I am standing in front of The Closet, a gay bar on Broadway between Addison and Belmont. It is a warm summer night. I am twenty-four. I am going to get in the first car that stops. I am a sex worker, but right now, in the 1980s, we are called prostitutes and streetwalkers. If we do it in a hotel we are call girls. Interesting how long it took for people to realize this is a job and work.
Neither the johns nor the sex workers realize that in a few years a lot of our cruising will be online. We will be using Craigslist and cell phones to screen out nuts and psychos and cops. Hopefully. But the Internet has not been invented yet. Right now, if you are selling it or buying it, you have to rely on your street sense.

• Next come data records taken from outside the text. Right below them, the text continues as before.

-- ==== Sys2Proof/WellFormed.lean ====
section
/-! DEFINITION. Which commands the links and the block itself can produce: the checks a command of
opcode_table.json meets before any of its own. -/

namespace Sys2Proof

/-- A station request is one that a frame can carry (R184, R199): a request outside the ten has a body
of at most 62 bytes, and its code and body are not one of the ten. -/
def StationRequest.wf : StationRequest → Bool
  | .bad code body =>
    decide (body.length ≤ 62) && StationRequest.parse code body == .bad code body
  | .select _ | .balance | .stationStatus | .pin | .unpin | .fare .. | .hold .. | .capture ..
  | .release _ | .topUp .. => true

/-- A supervisor request is one that a frame can carry (R192, R199): a TARIFF ROW has 16 fares; a request
outside the twenty-three has a body of at most 60 bytes, and its code and body are not one of them. -/
def SupervisorRequest.wf : SupervisorRequest → Bool
  | .tariffRow _ _ fares => fares.length == 16
  | .bad code body =>
    decide (body.length ≤ 60) && SupervisorRequest.parse code body == .bad code body
  | .openAccount .. | .readAccount _ | .setTerms .. | .suspend _ | .resume _ | .retire _
  | .confirmRetire _ | .dayRoll | .enumerate .. | .credit .. | .debit .. | .clearUnclaimed
  | .cancelHold _ | .tariffBegin | .tariffCap .. | .tariffCommit | .readTariffRow .. | .status
  | .setParameters .. | .readParameters | .clearBackupFlag | .wipe => true

/-- A command is one that can arise: its request can be carried by a frame, and the id of an expiring
hold is not 0 (R71). The other rows take any operands. -/
def Instr.wf : Instr → Bool
  | .stationBadRequest _ _ code body => (StationRequest.bad code body).wf
  | .tariffRow cls entryZone fares => (SupervisorRequest.tariffRow cls entryZone fares).wf
  | .supervisorBadRequest code body => (SupervisorRequest.bad code body).wf
  | .holdExpiry holdId => holdId != 0
  | .select .. | .balance .. | .stationStatus .. | .pin .. | .unpin .. | .fare .. | .hold ..
  | .capture .. | .release .. | .topUp .. | .openAccount .. | .readAccount _ | .setTerms ..
  | .suspend _ | .resume _ | .retire _ | .confirmRetire _ | .dayRoll | .enumerate .. | .credit ..
  | .debit .. | .clearUnclaimed | .cancelHold _ | .tariffBegin | .tariffCap .. | .tariffCommit
  | .readTariffRow .. | .status | .setParameters .. | .readParameters | .clearBackupFlag | .wipe
  | .holdClockAdvance | .pinExpiry _ | .stationCharacterReceived .. | .gapTimeout _
  | .framingError _ | .breakReceived _ | .sessionResetPinEnd _ | .answerTransmissionEnd _
  | .writeRequest _ | .readAnswer _ | .readLinkStatus _ | .powerLoss | .vbatLoss | .powerReturn
  | .resetAssert | .resetRelease | .vbatReturn | .receiveLineReturnHigh _ | .startUpCheckEnd
  | .stagedChangeComplete => true

end Sys2Proof
end

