/-- No answer announces a change before the change is safe. A request whose change is in the area has only its place
on the link, the area and its holder changed, and the end of the change places the answer it came to. Through every
step, from the write phase to the end of the clear phase, a request that holds the area or waits for it has no answer
on its link. -/
def Obligations.NoAnswerBeforeTheChangeIsSafe : Prop :=
  (∀ (s t : State) (p : Port) (f : StationFrame), f.req.wf = true → s.StationReady p →
    exec (f.command p) s = .next t → t.main.holder.isSome = true →
      ∃ writes mains reply, writes ≠ [] ∧
      t = { s with
        ret := { s.ret with staged := writes, completion := false }
        main := { s.main with
          sessions := s.main.sessions.set p { s.session p with inHand := some ⟨f, none⟩ }
          links := s.main.links.set p { s.link p with outstanding := true }
          holder := some ⟨.station p, .write, mains, some reply⟩ } } ∧
      ∃ u a, exec .stagedChangeComplete t = .next u ∧ (u.link p).tx = some a ∧
        a.frame.seq = f.seq ∧ a.frame.code = f.req.code ∧ a.frame.answer = reply.answer) ∧
  (∀ (s t : State) (r : SupervisorRequest), r.wf = true → s.SupervisorReady →
    exec r.command s = .next t → t.main.holder.isSome = true →
      ∃ writes mains reply, writes ≠ [] ∧
      t = { s with
        ret := { s.ret with staged := writes, completion := false }
        main := { s.main with
          sup :=
            { state := .requestPending
              requestBuffer := r.bytes
              request := some r
              answer := none
              miso := List.replicate (r.bytes.length + 1) 0xFF }
          holder := some ⟨.supervisor, .write, mains, some reply⟩ } } ∧
      ∃ u, exec .stagedChangeComplete t = .next u ∧ u.main.sup.state = .answerReady ∧
        u.main.sup.answer = some ⟨r.code, reply.answer⟩) ∧
  ∀ s t : State, s.AnswersKept → step s = .next t → t.AnswersKept

/-! The acceptance ladder. -/

/-- A frame with an unknown code or a wrong body length is answered BAD_REQUEST with no output fields, and
the answer is cached when its sequence number is nonzero; nothing else changes. TRIAL clear on it is the model's
reading (log 14). -/
def Obligations.BadStationRequestIsAnsweredAndCached : Prop :=
  ∀ (s : State) (p : Port) (seq code : Byte) (body : List Byte),
    (StationRequest.bad code body).wf = true → s.StationReady p →
    Done (.stationBadRequest p seq code body) s
      (s.afterStation p ⟨seq, .bad code body⟩ ⟨.badRequest, []⟩)

/-- A request under a cached sequence number is answered at once and changes nothing else: by the cached answer with
REPLAY when the code is the same, by SEQ_CLASH otherwise. TRIAL on a SEQ_CLASH, and on the
replay of a real answer to a request that carries TRIAL 01H, is as log 14 says. -/
def Obligations.CachedSequenceIsReplayedOrClashes : Prop :=
  ∀ (s : State) (p : Port) (f : StationFrame) (e : CacheEntry),
    (∀ c b, f.req ≠ .bad c b) → s.StationReady p → f.seq ≠ 0 → e.seq = f.seq →
    (∀ x ∈ s.ret.caches.get p, x.seq = f.seq → x = e) → e ∈ s.ret.caches.get p →
    (e.code = f.req.code →
      exec (f.command p) s = .next (s.withStationAnswer p f e.answer e.trial true)) ∧
    (e.code ≠ f.req.code →
      exec (f.command p) s =
        .next (s.withStationAnswer p f ⟨.seqClash, []⟩ f.req.isTrial false))

/-- A port without the right a request needs is answered NO_RIGHT with every output zero; only the reply
cache and the answer change. -/
def Obligations.MissingRightIsAnsweredNoRight : Prop :=
  ∀ (s : State) (p : Port) (f : StationFrame), s.StationReady p → s.cached p f.seq = none →
    ((∃ e x t, f.req = .fare e x t) ∧ (s.ret.params.rights.get p).fare = false ∨
      ((∃ a l t, f.req = .hold a l t) ∨ (∃ h a t, f.req = .capture h a t) ∨
        ∃ h, f.req = .release h) ∧ (s.ret.params.rights.get p).hold = false ∨
      (∃ a t, f.req = .topUp a t) ∧ (s.ret.params.rights.get p).topUp = false) →
    Done (f.command p) s (s.afterStation p f ⟨.noRight, f.req.zeroBody⟩)

/-- The field step of the ladder: bad digits are answered BAD_DIGIT before any range failure, and a field
out of range RANGE, with every output zero; only the reply cache and the answer change. -/
def Obligations.StationFieldsAreChecked : Prop :=
  ∀ (s : State) (p : Port) (f : StationFrame), s.StationReady p → s.cached p f.seq = none →
    f.req.permitted (s.ret.params.rights.get p) = true →
    (((∃ k, f.req = .select k ∧ digitsOk 10 k.toNat = false) ∨
      (∃ a l t, f.req = .hold a l t ∧ digitsOk 6 a.toNat = false) ∨
      (∃ h a t, f.req = .capture h a t ∧ digitsOk 6 a.toNat = false) ∨
      ∃ a t, f.req = .topUp a t ∧ digitsOk 6 a.toNat = false) →
      Done (f.command p) s (s.afterStation p f ⟨.badDigit, f.req.zeroBody⟩)) ∧
    ((f.req = .select 0 ∨
      (∃ e x t, f.req = .fare e x t ∧ (15 < e.toNat ∨ 15 < x.toNat ∨ 1 < t.toNat)) ∨
      (∃ a l t, f.req = .hold a l t ∧ digitsOk 6 a.toNat = true ∧
        (a = 0 ∨ l = 0 ∨ 3600 < l.toNat ∨ 1 < t.toNat)) ∨
      (∃ h a t, f.req = .capture h a t ∧ digitsOk 6 a.toNat = true ∧ (h = 0 ∨ 1 < t.toNat)) ∨
      (f.req = .release 0) ∨
      ∃ a t, f.req = .topUp a t ∧ digitsOk 6 a.toNat = true ∧ (a = 0 ∨ 1 < t.toNat)) →
      Done (f.command p) s (s.afterStation p f ⟨.range, f.req.zeroBody⟩))

/-- A request that needs the cursor is refused NO_SELECTION when it is NONE and STALE when it is GONE, with
every output zero. -/
def Obligations.CursorlessRequestIsRefused : Prop :=
  ∀ (s : State) (p : Port) (f : StationFrame), s.Accepts p f →
    (f.req = .balance ∨ f.req = .pin ∨ (∃ e x t, f.req = .fare e x t) ∨
      (∃ a l t, f.req = .hold a l t) ∨ ∃ a t, f.req = .topUp a t) →
    ((s.session p).cursor = .none →
      Done (f.command p) s (s.afterStation p f ⟨.noSelection, f.req.zeroBody⟩)) ∧
    ((s.session p).cursor = .gone →
      Done (f.command p) s (s.afterStation p f ⟨.stale, f.req.zeroBody⟩))

/-- FARE, HOLD and TOP-UP are refused PINNED on an account another port pins, then WRONG_STATE on one that is
not OPEN, then EXPIRED on one out of validity, and change nothing but the reply cache. -/
def Obligations.SpendingIsRefusedInOrder : Prop :=
  ∀ (s : State) (p : Port) (f : StationFrame) (slot key : Nat) (a : Account), s.Accepts p f →
    ((∃ e x t, f.req = .fare e x t) ∨ (∃ n l t, f.req = .hold n l t) ∨ ∃ n t, f.req = .topUp n t) →
    (s.session p).cursor = .sel slot key → s.Live slot a →
    let body := match f.req with
      | .fare .. => fareBody key 0 0 false false a.balance (s.available slot a) s.ret.activeGen
      | .hold .. => holdBody key 0 0 (s.available slot a)
      | _ => topUpBody key 0 a.balance (s.available slot a)
    ((∃ q, q ≠ p ∧ s.PinnedBy slot q ∧ ∀ q', s.PinnedBy slot q' → q' = q) →
      Done (f.command p) s (s.afterStation p f ⟨.pinned, body⟩)) ∧
    (s.FreeFor p slot → a.state ≠ .opened →
      Done (f.command p) s (s.afterStation p f ⟨.wrongState, body⟩)) ∧
    (s.FreeFor p slot → a.state = .opened →
      (∃ d, a.validityEnd = some d ∧ d < s.ret.day) →
      Done (f.command p) s (s.afterStation p f ⟨.expired, body⟩))

/-- A trial FARE, HOLD, CAPTURE or TOP-UP changes nothing but its answer's place in the reply cache and on
the link, and its answer is the one the same request without the flag gets at that moment. -/
def Obligations.TrialChangesNothing : Prop :=
  ∀ (s : State) (p : Port) (f g : StationFrame), s.Accepts p f → s.Accepts p g →
    ((∃ e x, f.req = .fare e x 1 ∧ g.req = .fare e x 0) ∨
      (∃ n l, f.req = .hold n l 1 ∧ g.req = .hold n l 0) ∨
      (∃ h n, f.req = .capture h n 1 ∧ g.req = .capture h n 0) ∨
      ∃ n, f.req = .topUp n 1 ∧ g.req = .topUp n 0) →
    ∃ answer, Done (f.command p) s (s.afterStation p f answer) ∧
      ∃ u a, Done (g.command p) s u ∧ (u.link p).tx = some a ∧ a.frame.answer = answer

/-! Sessions. -/

/-- SELECT of a key that is found sets the cursor on its slot, whatever the account's state, and reports the
account; of a key that is not, it makes the cursor NONE with every output zero. -/
def Obligations.SelectSetsTheCursor : Prop :=
  ∀ (s : State) (p : Port) (seq : Byte) (key : BitVec 40), s.Accepts p ⟨seq, .select key⟩ →
    (∀ slot a, s.lookup (keyOf key) = some slot → s.Live slot a →
      Done (.select p seq key) s
        ((s.setSession p { s.session p with cursor := .sel slot (keyOf key) }).afterStation p
          ⟨seq, .select key⟩
          ⟨.ok, selectBody (keyOf key) (some a.state) a.balance (s.available slot a)
            (a.outOfValidity s.ret.day) ((s.pinOn slot).map (·.1))⟩)) ∧
    (s.lookup (keyOf key) = none →
      Done (.select p seq key) s
        ((s.setSession p { s.session p with cursor := .none }).afterStation p ⟨seq, .select key⟩
          ⟨.unknownKey, selectBody 0 none 0 0 false none⟩))

/-- The directory's lookup finds exactly the live account with the key, in any state. -/
def Obligations.LookupFindsTheLiveAccount : Prop :=
  ∀ (s : State) (key slot : Nat), s.ret.Directory →
    (s.lookup key = some slot ↔ ∃ a, s.Live slot a ∧ a.key = key)

/-- BALANCE and STATION STATUS report the cursor's account and the port's own session, and change nothing but the
reply cache. The one byte of OTHER HOLDS, and one byte each for the sequence number and the code of a CACHED entry,
are the model's readings (log 13). -/
def Obligations.StationReadsChangeNothing : Prop :=
  (∀ (s : State) (p : Port) (seq : Byte) (slot key : Nat) (a : Account),
    s.Accepts p ⟨seq, .balance⟩ → (s.session p).cursor = .sel slot key → s.Live slot a →
    Done (.balance p seq) s (s.afterStation p ⟨seq, .balance⟩
      ⟨.ok, keyB key ++ stateB (some a.state) ++ balanceB a.balance
        ++ dec 4 ((s.main.pool.filter (·.slot == slot)).map (·.amount)).sum
        ++ availableB (a.balance + a.floor -
            (((s.main.pool.filter (·.slot == slot)).map (·.amount)).sum : Nat))
        ++ dec 3 (if a.spendDay = s.ret.day then a.daySpend else 0)
        ++ flag (a.outOfValidity s.ret.day) ++ flag (a.passInForce s.ret.day)
        ++ listB ((s.main.pool.filter (fun h => h.slot == slot && h.owner == p)).map fun h =>
            word h.id ++ dec 3 h.amount ++ word (s.secondsLeft h.expiry))
        ++ byte1 (s.main.pool.countP fun h => h.slot == slot && h.owner != p)
        ++ optionalB 3 ((s.pinOn slot).map fun (q, e) =>
            byte1 q.toNat ++ word (s.secondsLeft e.expiry))⟩)) ∧
  (∀ (s : State) (p : Port) (seq : Byte), s.Accepts p ⟨seq, .stationStatus⟩ →
    Done (.stationStatus p seq) s (s.afterStation p ⟨seq, .stationStatus⟩
      ⟨.ok, byte1 p.toNat ++ cursorB (s.session p).cursor
        ++ (match (s.session p).cursor with
            | .sel _ key => 1 :: keyB key
            | _ => [0, 0, 0, 0, 0, 0])
        ++ [(s.ret.params.rights.get p).byte]
        ++ (match (s.session p).pin with
            | some e => 1 :: keyB (s.keyAt e.slot) ++ word (s.secondsLeft e.expiry)
            | none => [0, 0, 0, 0, 0, 0, 0, 0])
        ++ byte1 (s.main.pool.countP (·.owner == p))
        ++ listB ((s.main.ended.get p).map fun e => word e.id ++ reasonB e.reason)
        ++ listB ((s.ret.caches.get p).map fun e => [e.seq, e.code])
        ++ word s.ret.params.holdLimit ++ byte1 s.ret.params.pinTime ++ word s.ret.day
        ++ word s.ret.activeGen⟩))

/-- PIN is refused PINNED, with the holder, on an account another port pins, and WRONG_STATE on a CLOSING or
DRAINED one. Otherwise it pins the cursor's account for PIN TIME seconds: a new entry, a re-armed one, or one
moved from another account, which drains when it is CLOSING without a hold. -/
def Obligations.PinSetsRearmsOrMoves : Prop :=
  ∀ (s : State) (p : Port) (seq : Byte) (slot key : Nat) (a : Account),
    s.Accepts p ⟨seq, .pin⟩ → (s.session p).cursor = .sel slot key → s.Live slot a →
    (∀ q, q ≠ p → s.PinnedBy slot q → (∀ q', s.PinnedBy slot q' → q' = q) →
      Done (.pin p seq) s (s.afterStation p ⟨seq, .pin⟩
        ⟨.pinned, pinBody key 0 0 none (some q)⟩)) ∧
    (s.FreeFor p slot → (a.state = .closing ∨ a.state = .drained) →
      Done (.pin p seq) s (s.afterStation p ⟨seq, .pin⟩
        ⟨.wrongState, pinBody key 0 0 none none⟩)) ∧
    (s.FreeFor p slot → (a.state = .opened ∨ a.state = .suspended) →
      let pinned : State := s.setSession p { s.session p with
        pin := some ⟨slot, (s.main.clock + s.ret.params.pinTime) % 4294967296⟩ }
      ((s.session p).pin = none →
        Done (.pin p seq) s (pinned.afterStation p ⟨seq, .pin⟩
          ⟨.ok, pinBody key 1 s.ret.params.pinTime none none⟩)) ∧
      (∀ expiry, (s.session p).pin = some ⟨slot, expiry⟩ →
        Done (.pin p seq) s (pinned.afterStation p ⟨seq, .pin⟩
          ⟨.ok, pinBody key 2 s.ret.params.pinTime none none⟩)) ∧
      (∀ old expiry b, (s.session p).pin = some ⟨old, expiry⟩ → old ≠ slot → s.Live old b →
        (b.state = .closing ∧ (∀ h ∈ s.main.pool, h.slot ≠ old) →
          Done (.pin p seq) s ((pinned.setAccount old { b with state := .drained }).afterStation p
            ⟨seq, .pin⟩ ⟨.ok, pinBody key 3 s.ret.params.pinTime (some b.key) none⟩)) ∧
        (b.state ≠ .closing ∨ (∃ h ∈ s.main.pool, h.slot = old) →
          Done (.pin p seq) s (pinned.afterStation p ⟨seq, .pin⟩
            ⟨.ok, pinBody key 3 s.ret.params.pinTime (some b.key) none⟩))))
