theorem reportable_some (filter : Byte) (slot : Nat) (a : Account) (rest : List (Option Account)) :
    reportable filter slot (some a :: rest) =
      if filterHas filter a.state then (slot, a) :: reportable filter (slot + 1) rest
      else reportable filter (slot + 1) rest := rfl

/-- The scan reports the first of them, and goes on after the last it has room for (R44, R45). -/
theorem scan_eq (filter : Byte) (room slot : Nat) (l : List (Option Account)) (hr : 1 ≤ room) :
    scan filter room slot l = ((reportable filter slot l).take room,
      if room ≤ (reportable filter slot l).length then
        ((reportable filter slot l).map (·.1)).getD (room - 1) 0 + 1
      else Config.slots) := by
  induction l generalizing slot room with
  | nil =>
    rw [scan, reportable, if_neg (by simp; omega), List.take_nil]
  | cons x l ih =>
    cases x with
    | none => exact ih room (slot + 1) hr
    | some a =>
      rw [scan, reportable_some]
      by_cases hf : filterHas filter a.state = true
      · rw [if_pos hf, if_pos hf]
        by_cases h1 : room ≤ 1
        · obtain rfl : room = 1 := by omega
          simp
        · obtain ⟨n, rfl⟩ : ∃ n, room = n + 2 := ⟨room - 2, by omega⟩
          rw [if_neg h1, ih (n + 2 - 1) (slot + 1) (by omega)]
          simp only [List.take_succ_cons, List.length_cons, List.map_cons, Prod.mk.injEq,
            Nat.add_sub_cancel, show n + 2 - 1 = n + 1 by omega, List.getD_cons_succ, true_and]
          exact if_congr (Nat.succ_le_succ_iff (a := n + 1)).symm rfl rfl
      · rw [if_neg hf, if_neg hf]
        exact ih room (slot + 1) hr

/-- A slot of a table holds an account in a state of the filter. -/
def reportableAt (filter : Byte) (l : List (Option Account)) (slot : Nat) : Bool :=
  match l.getD slot none with
  | some a => filterHas filter a.state
  | none => false

/-- The slots that the scan may report, in ascending order. -/
theorem reportable_slots (filter : Byte) (all : List (Option Account)) (n : Nat) :
    (reportable filter n (all.drop n)).map (·.1) =
      (List.range' n (all.length - n)).filter (reportableAt filter all) := by
  generalize hk : all.length - n = k
  induction k generalizing n with
  | zero =>
    rw [List.drop_eq_nil_of_le (by omega)]
    rfl
  | succ k ih =>
    have hn : n < all.length := by omega
    have hget : all.getD n none = all[n] := by
      rw [List.getD_eq_getElem?_getD, List.getElem?_eq_getElem hn, Option.getD_some]
    rw [List.drop_eq_getElem_cons hn, List.range'_succ, List.filter_cons, reportableAt, hget,
      ← ih (n + 1) (by omega)]
    cases all[n] with
    | none => rfl
    | some a =>
      rw [reportable_some]
      by_cases hf : filterHas filter a.state = true
      · simp only [hf, if_true, List.map_cons]
      · simp only [hf, if_false, Bool.false_eq_true]

/-- What the scan may report is what the table holds. -/
theorem reportable_live {filter : Byte} {all : List (Option Account)} {n slot : Nat} {a : Account}
    (h : (slot, a) ∈ reportable filter n (all.drop n)) : all.getD slot none = some a := by
  generalize hk : all.length - n = k at h
  induction k generalizing n with
  | zero =>
    rw [List.drop_eq_nil_of_le (by omega)] at h
    cases h
  | succ k ih =>
    have hn : n < all.length := by omega
    have hrest : (slot, a) ∈ reportable filter (n + 1) (all.drop (n + 1)) → all.getD slot none = some a :=
      fun h => ih h (by omega)
    rw [List.drop_eq_getElem_cons hn] at h
    cases hx : all[n] with
    | none =>
      rw [hx] at h
      exact hrest h
    | some b =>
      rw [hx] at h
      rw [reportable_some] at h
      split at h
      · obtain heq | h := List.mem_cons.mp h
        · cases heq
          rw [List.getD_eq_getElem?_getD, List.getElem?_eq_getElem hn, hx]
          rfl
        · exact hrest h
      · exact hrest h
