-- ==== Sys2Proof/Machine/Line.lean ====
section
/-! DEFINITION. The line model, the bus conditions and the data bits (spec/10_state.md R41 to R43). No operation reads it
(R42): it says what the bus environment sees of a trace. -/

namespace Sys2Proof.Machine

/-- The SCL line level (R41). -/
def sclLine (p : Pins) : Level := p.sclOut

/-- The master's contribution to SDA (R42); `eff` is DIR_SWITCH_EFFECTIVE. -/
def masterSda (eff : Bool) (p : Pins) : Level := if eff && p.sdaDir = .input then true else p.sdaOut

/-- The SDA line level when the bus environment drives `slave` (R42). -/
def sdaLine (eff : Bool) (p : Pins) (slave : Level) : Level := masterSda eff p && slave

/-- The bus conditions (R43). -/
inductive BusCondition where
  | startCondition
  | stopCondition
deriving DecidableEq, Repr

/-- Both lines at one moment: the block's pins, and the level the bus environment drives on SDA (1 is released). -/
structure Bus where
  pins : Pins
  slave : Level
deriving DecidableEq, Repr

/-- The SCL and SDA line levels (R41, R42). -/
def Bus.scl (b : Bus) : Level := sclLine b.pins
def Bus.sda (eff : Bool) (b : Bus) : Level := sdaLine eff b.pins b.slave

/-- What moves a line: an event of the block, or the bus environment driving SDA anew. -/
inductive BusMove where
  | block (e : Event)
  | slave (v : Level)
deriving DecidableEq, Repr

/-- The lines after a move. -/
def BusMove.on : BusMove → Bus → Bus
  | .block e, b => { b with pins := e.onPins b.pins }
  | .slave v, b => { b with slave := v }

/-- The lines after a sequence of moves. -/
def busAfter (xs : List BusMove) (b : Bus) : Bus := xs.foldl (fun b x => x.on b) b

/-- The condition between two successive moments (R43): SDA falls or rises while SCL is 1. -/
def conditionBetween (eff : Bool) (a b : Bus) : List BusCondition :=
  if a.scl && b.scl then
    if a.sda eff && !b.sda eff then [.startCondition]
    else if !a.sda eff && b.sda eff then [.stopCondition]
    else []
  else []

/-- The conditions of a sequence of moves, in order, whoever makes them (R43). None of them is exactly the requirement on
a data bit: SDA does not change while SCL is 1. -/
def conditionsOn (eff : Bool) : Bus → List BusMove → List BusCondition
  | _, [] => []
  | b, x :: xs => conditionBetween eff b (x.on b) ++ conditionsOn eff (x.on b) xs

/-- The data bits of a sequence of moves (R43): the SDA line level of each period in which SCL is 1, taken where SCL
rises. -/
def dataBits (eff : Bool) : Bus → List BusMove → List Level
  | _, [] => []
  | b, x :: xs => (if !b.scl && (x.on b).scl then [(x.on b).sda eff] else []) ++ dataBits eff (x.on b) xs

/-- The conditions of a sequence of events from given pins, while the slave releases SDA. -/
def conditions (eff : Bool) (p : Pins) (es : List Event) : List BusCondition :=
  conditionsOn eff { pins := p, slave := true } (es.map .block)

end Sys2Proof.Machine
end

When you are out here, you don’t think about the danger. For one thing, I am high as a kite on meth. These guys are rude and repulsive, but I can enjoy myself because I am high. People without addictions don’t understand that there are three highs: the high; the high of knowing you’re going to get high; and the high of doing risky things while you’re high.
Could you do it straight? No! First you would think of the shame—your parents, teachers, your friends in high school. Then, you’d think of the danger. It has not been too long since John Wayne Gacy prowled the streets of Chicago. Sure, he killed boys, not girls but the point is they got in his car.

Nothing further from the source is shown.